1983: Today, Joseph Hochstein wrote an Op-Ed titled "Not goodbye, but l'hitraot," in which he said, "I love newspapering, and I have a special love for this paper, since I helped start it in 1965 with my father. ... What happens each week at The Jewish Week is achieved with greater difficulty than the work done in the newsrooms of great metropolitan dailies, and it is more profoundly needed. Knowing that I played a central role in making this happen helps offset the regret of leaving, as does the joy of realizing a long-held dream of living in Israel." He wrote this just before making Aliyah.

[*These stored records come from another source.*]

/-- MSCL needs no grant, but heeds a faulted one (R314, R320). -/
def execMscl (pin : Bool) (a : SReg) (n : MCnt) (sid : SReg) (s : State) : Host.Outcome State Fault Refusal :=
  let g := s.run
  let k := g.mcnt n
  let w := g.pos (.s sid)
  .next (match (s.grantOf g.gid).bind (·.fault) with
    | some f => s.matFault f.1 f.2
    | none =>
      if k = 0 || 4095 < k || bitsOf w 16 48 != 0 then s.matFault 0 0
      else s.mxPost (.mscl pin (g.pos (.s a)) k w.toNat) false false none g.latchIssue 1)

/-- MREL frees a faulted grant too (R314, R323). -/
def execMrel (s : State) : Host.Outcome State Fault Refusal :=
  .next (s.granted 0 false fun s => s.mxPost .mrel false true none s.run.latchIssue 1)

/-- An entry that MSTA waits for: while the team was frozen at issue, those of the separate order alone (R313, R324). -/
def State.mstaPending (s : State) (gid : Nat) (frozen : Bool) : Bool := s.allMx.any fun x => x.gid == gid && (!frozen || x.front)

/-- What MSTA writes (R324). -/
def State.mstaValue (s : State) (g : Group) (status : Bool) : Word :=
  if status then
    match s.grantOf g.gid with
    | none => BitVec.ofNat 64 (2 ^ 16 * (s.allMx.countP (·.gid == g.gid)))
    | some r => BitVec.ofNat 64 (r.fault.elim 0 (·.1) + 2 ^ 8 * r.tiles.length + (if r.latch.valid then 2 ^ 13 else 0)
        + (if r.latch.keep then 2 ^ 14 else 0) + 2 ^ 16 * (s.allMx.countP (·.gid == g.gid)))
  else g.mxc[3] ++ g.mxc[2] ++ g.mxc[1] ++ g.mxc[0]

/-- MSTA completes: the value is written, and `.clr` clears the counters (R324, R375). -/
def State.mstaEnd (s : State) (g : Group) (clr status : Bool) (d : SReg) : Group :=
  let x := s.mstaValue g status
  { g.setS d x with mxc := if clr then Vector.replicate 4 0 else g.mxc }

def execMsta (clr status : Bool) (d : SReg) (s : State) : Host.Outcome State Fault Refusal :=
  let g := s.run
  let frozen := s.frozen g.teamKey
  if s.mstaPending g.gid frozen then .next ((s.charge 1).setRun { g with wait := .msta clr status frozen d })
  else .next (s.done (s.mstaEnd g clr status d) 1)

/-- Every MSTA that waits for no entry any more completes. -/
def State.mstaWake (s : State) : State :=
  s.mapGroups (fun g => match g.wait with
    | .msta _ _ frozen _ => !s.mstaPending g.gid frozen
    | _ => false) fun g => match g.wait with
    | .msta clr status _ d => (s.mstaEnd g clr status d).wake
    | _ => g

/-! ## Scales (R310, R320) -/

/-- A tensor's entry of the scale descriptor table: NK, NT and SCBASE, or a deferred fault (R310, R314). -/
def State.tensor (s : State) (x : MxEntry) (tid : Nat) : State × Except (Nat × Nat) (Nat × Nat × Nat) :=
  let d := s.desc x.part x.ctx
  let a := bitsOf d[3] 4 52 * 16 + 16 * tid
  if bitsOf d[4] 0 32 ≤ tid then (s, .error (2, a))
  else
    match s.ctxRead x.part x.ctx a 16 (s.ctxSup x.part x.ctx) (some x.ord) with
    | (s1, .error _) => (s1, .error (3, a))
    | (s1, .ok bs) =>
      let hi := leNat (bs.drop 8)
      (s1, .ok (hi / 2 ^ 16 % 2 ^ 16, hi % 2 ^ 16, leNat (bs.take 7)))

/-- Two scales are one entry. -/
def Scale.same (x y : Scale) : Bool := y.part == x.part && y.ctx == x.ctx && y.tid == x.tid && y.num == x.num

/-- A scale enters its set of 8 ways, of which the least recently used that is not pinned makes room; where all are pinned it does not enter
(R310). A pinned scale keeps its pins, and up to 1,024 are pinned (R320) (DESIGN CHOICE, log 48). -/
def Matrix.putScale (m : Matrix) (x : Scale) : Matrix :=
  let old := (m.scales.find? x.same).elim [] (·.pins)
  let pins := if old.isEmpty && 1024 ≤ m.scales.countP (!·.pins.isEmpty) then [] else (old ++ x.pins).dedup
  let rest := m.scales.filter (!x.same ·)
  let set := rest.filter fun y => y.num % 512 == x.num % 512
  if set.length < 8 then { m with scales := { x with pins := pins } :: rest }
  else
    match (set.filter (·.pins.isEmpty)).getLast? with
    | some v => { m with scales := { x with pins := pins } :: rest.filter (· != v) }
    | none => m

/-- The scales that groups pin leave the other engines and enter engine `e`: their pins stand until the grants end (R320) (DESIGN CHOICE,
log 48). -/
def State.movePins (s : State) (e : Nat) (gids : List Nat) : State :=
  let mine (x : Scale) : Bool := x.pins.any (gids.contains ·)
  let xs := (s.matrix.filter (·.1 != e)).flatMap fun m => (m.2.scales.filter mine).map fun x => { x with pins := x.pins.filter (gids.contains ·) }
  let s1 := { s with matrix := s.matrix.map fun m => if m.1 = e then m else (m.1, { m.2 with
    scales := m.2.scales.map fun x => { x with pins := x.pins.filter (!gids.contains ·) } }) }
  if xs.isEmpty then s1 else s1.setMx e (xs.foldl Matrix.putScale (s1.mx e))

/-- A context's scale-cache entries are dropped: a grid of it has completed, or it is switched out (R310). -/
def State.dropScales (s : State) (part ctx : Nat) : State :=
  { s with matrix := s.matrix.map fun m => (m.1, { m.2 with scales := m.2.scales.filter fun x => !(x.part == part && x.ctx == ctx) }) }

/-- Reads a scale from memory into the cache of an engine (DESIGN CHOICE, log 48). -/
def State.loadScale (s : State) (e : Nat) (x : MxEntry) (tid num base : Nat) (pins : List Nat) : State × Except (Nat × Nat) Lane :=
  match s.ctxRead x.part x.ctx (base + 4 * num) 4 (s.ctxSup x.part x.ctx) (some x.ord) with
  | (s1, .error _) => (s1, .error (3, base + 4 * num))
  | (s1, .ok bs) =>
    let v : Lane := BitVec.ofNat 32 (leNat bs)
    (s1.setMx e ((s1.mx e).putScale ⟨x.part, x.ctx, tid, num, v, pins⟩), .ok v)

1983: “Phar Lap” a biopic about a racehorse co-starring Ron Leibman was released in Australia today by 20th Century Fox.
1983: Birthdate of Rochester, NY, native Adam Podlesh the outstanding punter for University of Maryland Terrapins who has played for the Jacksonville, Chicago and Pittsburgh NFL teams.
1984(13th of Av, 5744): Ninety-one year old American published Alfred Abraham Knopf, Sr. founder of Alfred A Knopf, Inc passed away today. (As reported by Herbert Mitgang)
1987(16th of Av, 5747): Eighty-six year old Clara Peller who gained fame as the “Where’s the beef” lady passed away today in Chicago.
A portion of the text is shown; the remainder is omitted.